1. Add to the dataset its inverse (switch *player_1_points* and *player_2_points* and set *player_1_wins* = 0)
2. Inverse 50% of the actual dataset. The training dataset size will remain the same.

Option 1 may be not very good as it would multiply by 2 the size of the training set. But it might yield better results than option 2. So I decided to test both options.


In [None]:
import pandas as pd
import numpy as np
from sklearn.model_selection import train_test_split
from sklearn.metrics import mean_absolute_error

def inverseDataset(dataset_input):
    '''inverse dataset - for option 1'''
    inversed_dataset = pd.DataFrame()
    inversed_dataset["player_1_points"] = dataset_input["player_2_points"]
    inversed_dataset["player_2_points"] = dataset_input["player_1_points"]
    inversed_dataset["player_1_wins"] = 0
    return inversed_dataset

def inverseHalfDataset(dataset_input):
    '''inverse 50% of the dataset - for option 2'''
    inversed_dataset = pd.DataFrame()
    inversed_dataset["player_1_points"] = np.where(dataset_input.index % 2 == 0, dataset_input["player_1_points"] , dataset_input["player_2_points"])
    inversed_dataset["player_2_points"] = np.where(dataset_input.index % 2 == 0, dataset_input["player_2_points"] , dataset_input["player_1_points"])
    inversed_dataset["player_1_wins"] = np.where(dataset_input.index % 2 == 0, 1, 0)
    return inversed_dataset    

# Read the data
list_datasets = []
for year in range(2000, 2010):
    dataset = pd.read_csv("https://raw.githubusercontent.com/davy-datascience/tennis-prediction/master/datasets/atp_matches_{}.csv".format(year))
    list_datasets.append(dataset)

full_dataset = pd.concat(list_datasets)

features = ["winner_rank_points", "loser_rank_points"]

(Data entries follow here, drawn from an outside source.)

-- ==== Sys2Proof/Laws/PerInstr.lean ====
section
/-!
SUPPORT. Statements for all instructions, one lemma a constructor. The family `EncodesItsRow`: the request word of an
instruction matches its row of `spec/opcode_table.json` (mask 0x7000000000000) and carries its address in bits 47:32.
-/

namespace Sys2Proof

/-- The number of a request word, field by field (`30_encoding.md` R51). -/
theorem request_word_toNat (r : Request) :
    r.word.toNat = r.cmd.toNat * 2 ^ 48 + r.addr.toNat * 2 ^ 32 + r.wdata.toNat := by
  obtain ⟨c, a, w⟩ := r
  have ha := a.isLt
  have hw := w.isLt
  simp only [Request.word, BitVec.toNat_append]
  rw [← Nat.shiftLeft_add_eq_or_of_lt ha, ← Nat.shiftLeft_add_eq_or_of_lt hw]
  simp only [Nat.shiftLeft_eq]
  omega

/-- The command of an instruction's row as a number: the row's `match` over 2^48 (`spec/opcode_table.json`). -/
def rowMatch : Instr → Nat
  | .rb _          => 0x0000000000000
  | .rw _          => 0x1000000000000
  | .rd _          => 0x2000000000000
  | .reserved011 _ => 0x3000000000000
  | .wb _ _        => 0x4000000000000
  | .ww _ _        => 0x5000000000000
  | .wd _ _        => 0x6000000000000
  | .reserved111 _ => 0x7000000000000

namespace Laws.EncodesItsRow

/-- The word's bits under the row's mask are the row's match, and its address field is the instruction's address. -/
def Statement (i : Instr) : Prop :=
  (encode i).word.toNat / 2 ^ 48 * 2 ^ 48 = rowMatch i ∧ (encode i).word.toNat / 2 ^ 32 % 2 ^ 16 = i.addr.toNat

/-- An instruction whose command is its row's is encoded in its row. -/
theorem statement_of_cmd {i : Instr} (h : i.cmd.toNat * 2 ^ 48 = rowMatch i) : Statement i := by
  have ha := i.addr.isLt
  have hw := i.wdata.isLt
  unfold Statement
  rw [request_word_toNat]
  simp only [encode]
  omega

theorem rb (addr : Addr) : Statement (.rb addr) := statement_of_cmd (by simp [Instr.cmd, rowMatch])
theorem rw (addr : Addr) : Statement (.rw addr) := statement_of_cmd (by simp [Instr.cmd, rowMatch])
theorem rd (addr : Addr) : Statement (.rd addr) := statement_of_cmd (by simp [Instr.cmd, rowMatch])
theorem wb (addr : Addr) (value : Byte) : Statement (.wb addr value) := statement_of_cmd (by simp [Instr.cmd, rowMatch])
theorem ww (addr : Addr) (value : Half) : Statement (.ww addr value) := statement_of_cmd (by simp [Instr.cmd, rowMatch])
theorem wd (addr : Addr) (value : Word) : Statement (.wd addr value) := statement_of_cmd (by simp [Instr.cmd, rowMatch])
theorem reserved011 (addr : Addr) : Statement (.reserved011 addr) := statement_of_cmd (by simp [Instr.cmd, rowMatch])
theorem reserved111 (addr : Addr) : Statement (.reserved111 addr) := statement_of_cmd (by simp [Instr.cmd, rowMatch])

end Laws.EncodesItsRow

end Sys2Proof
end

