/-! ## The history of a cell -/

/-- After one input a cell holds what its history says of it. -/
theorem cellByte_blockAfterInput {b : Block} {c : CellRef} (hb : b.wf = true) (x : Input)
    (hc : c.off.toNat < c.store.size) (rest : List Input) :
    cellHistory c (cellByte (blockAfterInput x b) c) rest = cellHistory c (cellByte b c) (x :: rest) := by
  cases x with
  | reset => rw [blockAfterInput, cellByte_new, cellHistory]
  | request r => rw [blockAfterInput, cellByte_blockAfter hb (decode r) hc, cellHistory]

/-- After a whole stream every cell holds its history (`20_memory.md` R45). -/
theorem runSteps_cellByte (s : State) (hs : s.wf = true) :
    ∃ t, runSteps s.inputs.length s = .next t ∧
      ∀ c : CellRef, c.off.toNat < c.store.size → cellByte t.block c = cellHistory c (cellByte s.block c) s.inputs := by
  obtain ⟨b, ins, before⟩ := s
  induction ins generalizing b before with
  | nil => exact ⟨_, rfl, fun c _ => rfl⟩
  | cons x rest ih =>
    obtain ⟨t, hrun, hcells⟩ := ih (blockAfterInput x b) (before ++ responsesTo x b) (blockAfterInput_wf hs x)
    refine ⟨t, (runSteps_succ_of_step (step_of_input rfl)).trans hrun, fun c hc => ?_⟩
    exact (hcells c hc).trans (cellByte_blockAfterInput hs x hc rest)

/-- Settles O37: an address reads as its cell, and the cell holds its history. -/
theorem readsReturnTheLastWriteToTheCell : Obligations.ReadsReturnTheLastWriteToTheCell := by
  intro s hs
  obtain ⟨t, hrun, hcells⟩ := runSteps_cellByte s hs
  refine ⟨t, hrun, fun a c hc => ?_⟩
  have hcell := hcells c (cellOf_inside hc)
  have hbyte : byteAt t.block a = some (cellHistory c (cellByte s.block c) s.inputs) := by
    rw [byteAt_eq, hc, ← hcell]
    rfl
  exact ⟨hbyte, exec_rb_of_byteAt hbyte, fun hnew => by rw [hbyte, hnew, cellByte_new]⟩

end Sys2Proof.Machine
end
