-- ==== Sys2Proof/Machine/Extended.lean ====
section
/-! DEFINITION. Basic opcodes 0x18 to 0x1B: ADC, SBB, CMP, TST (43_ext_arith_compare.md). -/

namespace Sys2Proof.Machine

/-- ADC b, a (43_ext_arith_compare.md R190). -/
def execAdc (b : OpB) (a : OpA) (s : State) : Host.Outcome State Fault Refusal :=
  readModifyWrite 2 adcOut b a s

/-- SBB b, a (43_ext_arith_compare.md R191). -/
def execSbb (b : OpB) (a : OpA) (s : State) : Host.Outcome State Fault Refusal :=
  readModifyWrite 2 sbbOut b a s

/-- CMP b, a: `b` and EX unchanged (43_ext_arith_compare.md R192). -/
def execCmp (b : OpB) (a : OpA) (s : State) : Host.Outcome State Fault Refusal :=
  compareOnly 2 cmpOut b a s

/-- TST b, a: `b` and EX unchanged (43_ext_arith_compare.md R193). -/
def execTst (b : OpB) (a : OpA) (s : State) : Host.Outcome State Fault Refusal :=
  compareOnly 1 andOut b a s

end Sys2Proof.Machine
end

dataset = full_dataset[features]

#drop rows with null value
dataset = dataset.dropna()

dataset = dataset.rename(columns={'winner_rank_points': 'player_1_points', 'loser_rank_points': 'player_2_points'})
dataset["player_1_wins"] = 1

### OPTION 1
# Separate the dataset into a training set and a test set
train, test = train_test_split(dataset, test_size = 0.2)
    
inversed_train = inverseDataset(train)
train = pd.concat([train, inversed_train])

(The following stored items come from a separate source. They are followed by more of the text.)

/-- FXMUL (R200; O is decision D9, and C from EX the resolution C7: log entry 29). An EX or FL destination is written
last: decision D7, log entry 15. -/
def Obligations.FxmulResult : Prop :=
  ∀ (b : OpB) (a : OpA) (s : State), b ≠ .push →
    ∃ (q : Int) (e : Word), e.toNat < 256 ∧
      (evaluate b a s).vb.toInt * (evaluate b a s).va.toInt = q * 256 + (e.toNat : Int) ∧
      Writes (.fxmul b a) b a 4 (some e)
        (flagsFor (BitVec.ofInt 16 q) (e.toNat ≠ 0) (q < -32768 ∨ 32767 < q)) (BitVec.ofInt 16 q) s

/-- FXDIV (R201; a negative remainder as a two's complement word is decision D13, the silent truncation with O = 0 the
resolution C4: log entry 29). An EX or FL destination is written last: decision D7, log entry 15. -/
def Obligations.FxdivResult : Prop :=
  ∀ (b : OpB) (a : OpA) (s : State), b ≠ .push →
    let vb := (evaluate b a s).vb
    let va := (evaluate b a s).va
    (va ≠ 0x0000#16 →
      ∃ (q m : Int) (e : Word), vb.toInt * 256 = q * va.toInt + m ∧ m.natAbs < va.toInt.natAbs ∧
        (0 < m → 0 < vb.toInt) ∧ (m < 0 → vb.toInt < 0) ∧ e.toInt = m ∧
        Writes (.fxdiv b a) b a 8 (some e) (flagsFor (BitVec.ofInt 16 q) False False) (BitVec.ofInt 16 q) s) ∧
    (va = 0x0000#16 → Writes (.fxdiv b a) b a 8 (some 0x0000#16) ⟨true, false, false, false⟩ 0x0000#16 s)

/-- AND, BOR, XOR (R150 to R152), bit by bit. A destination FL is written after the flags: decision D7, log entry 15. -/
def Obligations.BitwiseResults : Prop :=
  ∀ (b : OpB) (a : OpA) (s : State), b ≠ .push →
    let vb := (evaluate b a s).vb
    let va := (evaluate b a s).va
    (∃ r : Word, (∀ k, r.getLsbD k = (vb.getLsbD k && va.getLsbD k)) ∧
      Writes (.and b a) b a 1 none (flagsFor r False False) r s) ∧
    (∃ r : Word, (∀ k, r.getLsbD k = (vb.getLsbD k || va.getLsbD k)) ∧
      Writes (.bor b a) b a 1 none (flagsFor r False False) r s) ∧
    (∃ r : Word, (∀ k, r.getLsbD k = (vb.getLsbD k != va.getLsbD k)) ∧
      Writes (.xor b a) b a 1 none (flagsFor r False False) r s)

/-- SHR (R153): b over EX is `b·2^16` shifted right by `n`. The unmasked amount and EX for 16 to 31 are decision D12
(U17, log entry 13). An EX or FL destination is written last: decision D7, log entry 15. -/
def Obligations.ShrResult : Prop :=
  ∀ (b : OpB) (a : OpA) (s : State), b ≠ .push →
    let vb := (evaluate b a s).vb
    let n := (evaluate b a s).va.toNat
    ∃ r e : Word, r.toNat * 65536 + e.toNat = vb.toNat * 65536 / 2 ^ n ∧
      Writes (.shr b a) b a 1 (some e)
        (flagsFor r (1 ≤ n ∧ n ≤ 15 ∧ vb.toNat / 2 ^ (n - 1) % 2 = 1) False) r s

/-- ASR (R154; the unmasked amount and EX are decision D12, log entry 13). An EX or FL destination is written last:
decision D7, log entry 15. -/
def Obligations.AsrResult : Prop :=
  ∀ (b : OpB) (a : OpA) (s : State), b ≠ .push →
    let vb := (evaluate b a s).vb
    let n := (evaluate b a s).va.toNat
    ∃ r e : Word, r.toInt = vb.toInt / (2 : Int) ^ n ∧ e.toNat = vb.toNat * 65536 / 2 ^ n % 65536 ∧
      Writes (.asr b a) b a 1 (some e)
        (flagsFor r ((1 ≤ n ∧ n ≤ 15 ∧ vb.toNat / 2 ^ (n - 1) % 2 = 1) ∨ (16 ≤ n ∧ vb.toInt < 0)) False) r s

/-- SHL (R155): EX over b is `b·2^n` modulo 2^32 (the unmasked amount and EX for 16 to 31 are decision D12, log entry
13). An EX or FL destination is written last: decision D7, log entry 15. -/
def Obligations.ShlResult : Prop :=
  ∀ (b : OpB) (a : OpA) (s : State), b ≠ .push →
    let vb := (evaluate b a s).vb
    let n := (evaluate b a s).va.toNat
    ∃ r e : Word, e.toNat * 65536 + r.toNat = vb.toNat * 2 ^ n % 4294967296 ∧
      Writes (.shl b a) b a 1 (some e)
        (flagsFor r (1 ≤ n ∧ n ≤ 15 ∧ vb.toNat / 2 ^ (16 - n) % 2 = 1) False) r s

/-- The unary instructions (R260 to R264; a literal destination and EX under NEG are decisions D29 and D30, log entry
29). A destination FL is written after the flags: decision D7, log entry 15. -/
def Obligations.UnaryResults : Prop :=
  ∀ (a : OpA) (s : State), a ≠ .pop →
    let v := (readA a s).1
    let u := (readA a s).2.charge (1 + costA a)
    (∃ r : Word, (r.toNat + v.toNat) % 65536 = 0 ∧
      exec (.neg a) s = .next (storeLoc (locA a s).1 r (u.setFl (flagsFor r (v.toNat ≠ 0) (v = 0x8000#16))))) ∧
    (∃ r : Word, r.toNat = 65535 - v.toNat ∧
      exec (.not a) s = .next (storeLoc (locA a s).1 r (u.setFl (flagsFor r False False)))) ∧
    (∃ r : Word, r.toInt = (if v.toNat % 256 < 128 then ((v.toNat % 256 : Nat) : Int) else (v.toNat % 256 : Nat) - 256) ∧
      exec (.sxb a) s = .next (storeLoc (locA a s).1 r
        (u.setFl ⟨decide (r.toNat = 0), s.fl.c, decide (128 ≤ v.toNat % 256), s.fl.o⟩))) ∧
    (∃ r : Word, r.toNat = v.toNat % 256 * 256 + v.toNat / 256 ∧
      exec (.swp a) s = .next (storeLoc (locA a s).1 r u))

/-- LDB b, a (R210), for every form. A destination FL is written after the flags: decision D7, log entry 15. -/
def Obligations.LdbResult : Prop :=
  ∀ (b : OpB) (a : OpA) (s : State),
    let ba := (readA a s).1
    let lb := locB b (readA a s).2
    let wd := memRead (BitVec.ofNat 16 (ba.toNat / 2)) lb.2
    ∃ r : Word, r.toNat = (if ba.toNat % 2 = 0 then wd.1.toNat / 256 else wd.1.toNat % 256) ∧
      exec (.ldb b a) s = .next (storeLoc lb.1 r
        ((wd.2.charge (2 + costA a + costB b)).setFl ⟨decide (r.toNat = 0), s.fl.c, false, s.fl.o⟩))

/-- STB a (R211): the accesses, and that in plain RAM exactly the named byte changes. -/
def Obligations.StbStoresOneByte : Prop :=
  ∀ (a : OpA) (s : State),
    let ba := (readA a s).1
    let wa : Word := BitVec.ofNat 16 (ba.toNat / 2)
    let old := memRead wa (readA a s).2
    let low := (s.reg .A).toNat % 256
    ∃ t new, new.toNat = (if ba.toNat % 2 = 0 then low * 256 + old.1.toNat % 256 else old.1.toNat / 256 * 256 + low) ∧
      t = (memWrite wa new old.2).charge (2 + costA a) ∧ exec (.stb a) s = .next t ∧
      t.regs = s.regs ∧ t.fl = s.fl ∧ t.ex = s.ex ∧
      (plainRam wa .read (readA a s).2 → plainRam wa .write (readA a s).2 →
        ∀ k, (t.mem.readByte k).toNat = if k = ba.toNat then low else (s.mem.readByte k).toNat)

/-- The conditions of IFB to IFU (R172 to R179); `SkipActs` says what holding and not holding do (R170). -/
def Obligations.SkipConditions : Prop :=
  ∀ (b : OpB) (a : OpA) (s : State), b ≠ .push →
    let vb := (evaluate b a s).vb
    let va := (evaluate b a s).va
    let t := (evaluate b a s).after.charge (2 + costA a + costB b)
    SkipActs (.ifb b a) (∃ k, vb.getLsbD k = true ∧ va.getLsbD k = true) s t ∧
    SkipActs (.ifc b a) (∀ k, ¬(vb.getLsbD k = true ∧ va.getLsbD k = true)) s t ∧
    SkipActs (.ife b a) (vb = va) s t ∧ SkipActs (.ifn b a) (vb ≠ va) s t ∧
    SkipActs (.ifg b a) (vb.toNat > va.toNat) s t ∧ SkipActs (.ifa b a) (vb.toInt > va.toInt) s t ∧
    SkipActs (.ifl b a) (vb.toNat < va.toNat) s t ∧ SkipActs (.ifu b a) (vb.toInt < va.toInt) s t

/-- `Skip()` as its own recursion (R171), with no bound: the fuel of `skipFrom` is never used up (log entry 23). -/
def Obligations.SkipPassesChain : Prop :=
  ∀ (s : State),
    let w := memRead s.pc s
    let t := (w.2.setPc (s.pc + BitVec.ofNat 16 (lengthOf w.1))).charge 1
    afterSkip s = if 0x10 ≤ (fieldO w.1).toNat ∧ (fieldO w.1).toNat ≤ 0x17 then afterSkip t else t

/-- The conditions of JZ to JLE (R223 to R235); that an untaken jump does not evaluate `a` is decision D6 (log entry 31). -/
def Obligations.JumpConditions : Prop :=
  ∀ (a : OpA) (s : State),
    JumpActs (.jz a) a (s.fl.z = true) s ∧ JumpActs (.jnz a) a (s.fl.z = false) s ∧
    JumpActs (.jc a) a (s.fl.c = true) s ∧ JumpActs (.jnc a) a (s.fl.c = false) s ∧
    JumpActs (.js a) a (s.fl.s = true) s ∧ JumpActs (.jns a) a (s.fl.s = false) s ∧
    JumpActs (.jo a) a (s.fl.o = true) s ∧
    JumpActs (.ja a) a (s.fl.c = false ∧ s.fl.z = false) s ∧ JumpActs (.jbe a) a (s.fl.c = true ∨ s.fl.z = true) s ∧
    JumpActs (.jge a) a (s.fl.s = s.fl.o) s ∧ JumpActs (.jl a) a (s.fl.s ≠ s.fl.o) s ∧
    JumpActs (.jg a) a (s.fl.z = false ∧ s.fl.s = s.fl.o) s ∧
    JumpActs (.jle a) a (s.fl.z = true ∨ s.fl.s ≠ s.fl.o) s

/-- The source's comparison tables (R194). -/
def Obligations.JumpsAfterCompare : Prop :=
  ∀ (b : OpB) (a x : OpA) (s t : State), exec (.cmp b a) s = .next t →
    let vb := (evaluate b a s).vb
    let va := (evaluate b a s).va
    JumpActs (.jz x) x (vb = va) t ∧ JumpActs (.jnz x) x (vb ≠ va) t ∧
    JumpActs (.jc x) x (vb.toNat < va.toNat) t ∧ JumpActs (.jnc x) x (va.toNat ≤ vb.toNat) t ∧
    JumpActs (.ja x) x (va.toNat < vb.toNat) t ∧ JumpActs (.jbe x) x (vb.toNat ≤ va.toNat) t ∧
    JumpActs (.jl x) x (vb.toInt < va.toInt) t ∧ JumpActs (.jge x) x (va.toInt ≤ vb.toInt) t ∧
    JumpActs (.jg x) x (va.toInt < vb.toInt) t ∧ JumpActs (.jle x) x (vb.toInt ≤ va.toInt) t

/-- JSR and BSR (R220, R221; the base of BSR's displacement is decision D2, log entry 27). The meaning starts with PC
past the first word, so the return address is PC plus the next words of `a`. -/
def Obligations.CallsPushReturnAddress : Prop :=
  ∀ (a : OpA) (s : State),
    let u := (readA a s).2
    let ret := s.pc + BitVec.ofNat 16 a.next.length
    let at_ := spAfterA a s.sp - 1#16
    let t := memWrite at_ ret (u.setSp at_)
    exec (.jsr a) s = .next ((t.setPc (readA a s).1).charge (3 + costA a)) ∧
    exec (.bsr a) s = .next ((t.setPc (ret + (readA a s).1)).charge (3 + costA a)) ∧
    t.sp = at_ ∧ t.regs = s.regs ∧ t.fl = s.fl ∧ t.ex = s.ex ∧ MemoryKept [at_] s t ∧
    (plainRam at_ .write u → t.mem.readWord at_.toNat = ret)

/-- INT a (R250), by IA, IQ and the queue's length. -/
def Obligations.IntPresentsMessage : Prop :=
  ∀ (a : OpA) (s : State),
    let m := (readA a s).1
    let u := (readA a s).2
    u.pc = s.pc + BitVec.ofNat 16 a.next.length ∧
    (s.ia = 0x0000#16 → exec (.int a) s = .next (u.charge (4 + costA a))) ∧
    (s.ia ≠ 0x0000#16 → s.iq = false → exec (.int a) s = .next ((dispatch m u).charge (4 + costA a))) ∧
    (s.ia ≠ 0x0000#16 → s.iq = true → s.queue.length < 256 → s.halted = false →
      exec (.int a) s = .next ((u.setQueue (s.queue ++ [m])).charge (4 + costA a))) ∧
    (s.ia ≠ 0x0000#16 → s.iq = true → exec (.int a) s = .next ((enqueue m u).charge (4 + costA a)))

/-- IAG, IAS, IAQ (R251, R252, R254). -/
def Obligations.HandlerRegisterInstructions : Prop :=
  ∀ (a : OpA) (s : State),
    (a ≠ .pop → exec (.iag a) s =
      .next (storeLoc (locA a s).1 s.ia (((s.setPc (s.pc + BitVec.ofNat 16 a.next.length)).charge (1 + costA a))))) ∧
    exec (.ias a) s = .next (((readA a s).2.setIa (readA a s).1).charge (1 + costA a)) ∧
    exec (.iaq a) s = .next (((readA a s).2.setIq ((readA a s).1 != 0x0000#16)).charge (1 + costA a))

/-- RFI (R253; an operand field other than 0 is decision D4, log entry 14). -/
def Obligations.RfiPopsFrame : Prop :=
  ∀ (a : OpA) (s : State), ∃ t, exec (.rfi a) s = .next t ∧ t.sp = s.sp + 2#16 ∧ t.iq = false ∧
    RegsKept [.A] s t ∧ t.ex = s.ex ∧ t.fl = s.fl ∧ t.ia = s.ia ∧ t.queue = s.queue ∧ t.halted = s.halted ∧
    t.mem = s.mem ∧ t.cycles = s.cycles + 3 ∧
    (plainRam s.sp .read s → t.reg .A = s.mem.readWord s.sp.toNat) ∧
    (plainRam s.sp .read s → plainRam (s.sp + 1#16) .read s →
      t.pc = s.mem.readWord (s.sp + 1#16).toNat ∧ t.mpuf = s.mpuf)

X_train = train[["player_1_points", "player_2_points"]]
y_train = train.player_1_wins
X_test = test[["player_1_points", "player_2_points"]]
y_test = test.player_1_wins

from sklearn.linear_model import LogisticRegression
classifier = LogisticRegression(solver="liblinear")
classifier.fit(X_train, y_train)

# Predict
y_pred = pd.Series(classifier.predict(X_test), index = y_test.index)
mae = mean_absolute_error(y_pred, y_test)
print("MAE using option 1: {}".format(mae))


### OPTION 2
# Separate the dataset into a training set and a test set
train, test = train_test_split(dataset, test_size = 0.2)
train = inverseHalfDataset(train)

X_train = train[["player_1_points", "player_2_points"]]
y_train = train.player_1_wins
X_test = test[["player_1_points", "player_2_points"]]
y_test = test.player_1_wins

# Predict
y_pred = pd.Series(classifier.predict(X_test), index = y_test.index)
mae = mean_absolute_error(y_pred, y_test)
print("MAE using option 2: {}".format(mae))

MAE (mean absolute error) for option 2 is almost equal and even a bit lower than for option 1. So option 1 doesn't yield better results than option 1, it only increase the dataset size. Therefore I kept option 2 methodology.
<br><br>
Other variables are related to the winner or the loser of the match (as *winner_age*, *loser_age*, ...)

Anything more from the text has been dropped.